AI is Reducing to Data Curation

AI advances have been concentrated in curation-on-read settings: LLMs are trained on massive, weakly curated convenience samples of the internet, while the output is assumed to be subject to careful human review and accountability on a per-instance basis. This regime shifts all responsibility to the end user to identify errors, biases, and compliance issues (e.g., intellectual property violations).

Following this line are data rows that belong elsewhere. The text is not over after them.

-- ==== Sys2Proof/Certificates/Slice0/Obligations.lean ====
section
/-! DEFINITION. The statements about the machine: one Prop each, from the numbered rules of the spec. -/

open Sys2Proof Sys2Proof.Machine

/-- For every group of distinct ready threads, VADD, VSUB (wrapping, signed and unsigned saturating), VADDC, VSUBB, VADDI and
VMOVI answer a next state in which each thread holds the result of R106 with its tag of R102 (and the carry or borrow flag), two
cycles in flight, goes on at the next word after its stall count, and nothing else of the machine differs. -/
def Obligations.LaneAddSub : Prop :=
  ∀ (d a b : BitVec 6) (k n : BitVec 3) (imm : BitVec 9),
    LaneBinary (.vaddI32 d a b n) d a b .int32 .int32 n 2 .i32 (fun x y => BitVec.ofNat 32 (x.toNat + y.toNat)) ∧
    LaneBinary (.vaddI32Sat d a b n) d a b .int32 .int32 n 2 .i32
      (fun x y => BitVec.ofInt 32 (max (-2 ^ 31) (min (2 ^ 31 - 1) (x.toInt + y.toInt)))) ∧
    LaneBinary (.vaddN32Sat d a b n) d a b .int32 .int32 n 2 .n32
      (fun x y => BitVec.ofNat 32 (min (2 ^ 32 - 1) (x.toNat + y.toNat))) ∧
    LaneBinary (.vsubI32 d a b n) d a b .int32 .int32 n 2 .i32 (fun x y => BitVec.ofInt 32 (x.toInt - y.toInt)) ∧
    LaneBinary (.vsubI32Sat d a b n) d a b .int32 .int32 n 2 .i32
      (fun x y => BitVec.ofInt 32 (max (-2 ^ 31) (min (2 ^ 31 - 1) (x.toInt - y.toInt)))) ∧
    LaneBinary (.vsubN32Sat d a b n) d a b .int32 .int32 n 2 .n32
      (fun x y => BitVec.ofInt 32 (max 0 ((x.toNat : Int) - y.toNat))) ∧
    FixedLatency (.vaddc d a b k n) .thread [vSrc a 0 .int32, vSrc b 1 .int32, kSrc k] [.v d, .k k] n 2 (fun vs =>
      let t := (valAt vs 0).toNat + (valAt vs 1).toNat + ((valAt vs 2).getLsbD 0).toNat
      [wV d (BitVec.ofNat 32 t) .n32, wK k (decide (2 ^ 32 ≤ t))]) ∧
    FixedLatency (.vsubb d a b k n) .thread [vSrc a 0 .int32, vSrc b 1 .int32, kSrc k] [.v d, .k k] n 2 (fun vs =>
      let t : Int := (valAt vs 0).toNat - (valAt vs 1).toNat - ((valAt vs 2).getLsbD 0).toNat
      [wV d (BitVec.ofInt 32 t) .n32, wK k (decide (t < 0))]) ∧
    LaneUnary (.vaddiI32 d a imm n) d a .int32 n 2 .i32 (fun x => BitVec.ofInt 32 (x.toInt + imm.toInt)) ∧
    FixedLatency (.vmoviI32 d imm n) .thread [] [.v d] n 2 (fun _ => [wV d (BitVec.ofInt 32 imm.toInt) .i32])

/-- For every group of distinct ready threads, VMUL, VMULHI, VMAD, VMADW (with even vd and vc), VDP4 and VSAD answer a next
state in which each thread holds the result of R107 or R108 with its tag (both registers of the pair for VMADW), in flight for 4
cycles (6 for VMADW), and nothing else of the machine differs. -/
def Obligations.LaneMultiply : Prop :=
  ∀ (d a b : BitVec 6) (c n : BitVec 3), d.toNat + c.toNat ≤ 63 →
    LaneBinary (.vmulI32 d a b n) d a b .int32 .int32 n 4 .i32 (fun x y => BitVec.ofInt 32 (x.toInt * y.toInt)) ∧
    LaneBinary (.vmulhiI32 d a b n) d a b .int32 .int32 n 4 .i32 (fun x y => BitVec.ofInt 32 (x.toInt * y.toInt / 2 ^ 32)) ∧
    LaneBinary (.vmulhiN32 d a b n) d a b .int32 .int32 n 4 .n32 (fun x y => BitVec.ofNat 32 (x.toNat * y.toNat / 2 ^ 32)) ∧
    LaneTernary (.vmadI32 d a b c n) d a b c .int32 .int32 .int32 n 4 .i32
      (fun x y z => BitVec.ofInt 32 (x.toInt * y.toInt + z.toInt)) ∧
    (d.toNat % 2 = 0 → c.toNat % 2 = 0 →
      FixedLatency (.vmadwI32 d a b c n) .thread
        [vSrc a 0 .int32, vSrc b 1 .int32, vSrc (d + c.zeroExtend 6) 2 .int64, vSrc (d + c.zeroExtend 6 + 1) 2 .int64]
        [.v d, .v (d + 1)] n 6 (fun vs =>
          let r := BitVec.ofInt 64 ((valAt vs 0).toInt * (valAt vs 1).toInt + (valAt vs 3 ++ valAt vs 2).toInt)
          [wV d (r.extractLsb' 0 32) .i64, wV (d + 1) (r.extractLsb' 32 32) .i64]) ∧
      FixedLatency (.vmadwN32 d a b c n) .thread
        [vSrc a 0 .int32, vSrc b 1 .int32, vSrc (d + c.zeroExtend 6) 2 .int64, vSrc (d + c.zeroExtend 6 + 1) 2 .int64]
        [.v d, .v (d + 1)] n 6 (fun vs =>
          let r := BitVec.ofNat 64 ((valAt vs 0).toNat * (valAt vs 1).toNat + (valAt vs 3 ++ valAt vs 2).toNat)
          [wV d (r.extractLsb' 0 32) .n64, wV (d + 1) (r.extractLsb' 32 32) .n64])) ∧
    LaneTernary (.vdp4I8 d a b c n) d a b c .bytes4 .bytes4 .int32 n 4 .i32 (fun x y z => BitVec.ofInt 32
      ((((List.range 4).map fun j => (x.extractLsb' (8 * j) 8).toInt * (y.extractLsb' (8 * j) 8).toInt).sum) + z.toInt)) ∧
    LaneTernary (.vdp4N8 d a b c n) d a b c .bytes4 .bytes4 .int32 n 4 .n32 (fun x y z => BitVec.ofNat 32
      ((((List.range 4).map fun j => (x.extractLsb' (8 * j) 8).toNat * (y.extractLsb' (8 * j) 8).toNat).sum) + z.toNat)) ∧
    LaneTernary (.vsadN8 d a b c n) d a b c .bytes4 .bytes4 .int32 n 4 .n32 (fun x y z => BitVec.ofInt 32
      ((((List.range 4).map fun j => |((x.extractLsb' (8 * j) 8).toNat : Int) - (y.extractLsb' (8 * j) 8).toNat|).sum) + z.toNat))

There do exist successful AI applications in curation-on-write settings, typically in science: models trained on precise, objectively correct input in order to produce precise, objectively correct output. For example, popular deep learning architectures are poised to outperform physics-based models to predict the weather, simultaneously learning the physics and the parameters directly from observations, without requiring fluid dynamics to be explicitly programmed. We are studying enabling technologies to reduce the cost of developing AI systems in these curation-on-write settings, characterized by limited data, complex multi-modal features, and ambiguous or conflicting labels. As methods continue to be commoditized, costs are driven by finding and organizing training and evaluation data. This perspective of "curation as programming" is an opportunity to design new tooling to empower domain experts to build AI systems for specialized tasks. I will describe some projects my group is pursuing in this space including recovering missing data in urban mobility, identifying speakers and agenda items in local council meetings, and extracting information from legal documents. I will describe the technical questions we encounter in these settings, including how best to use expert-provided ontologies and unlearning specific biases during fine-tuning.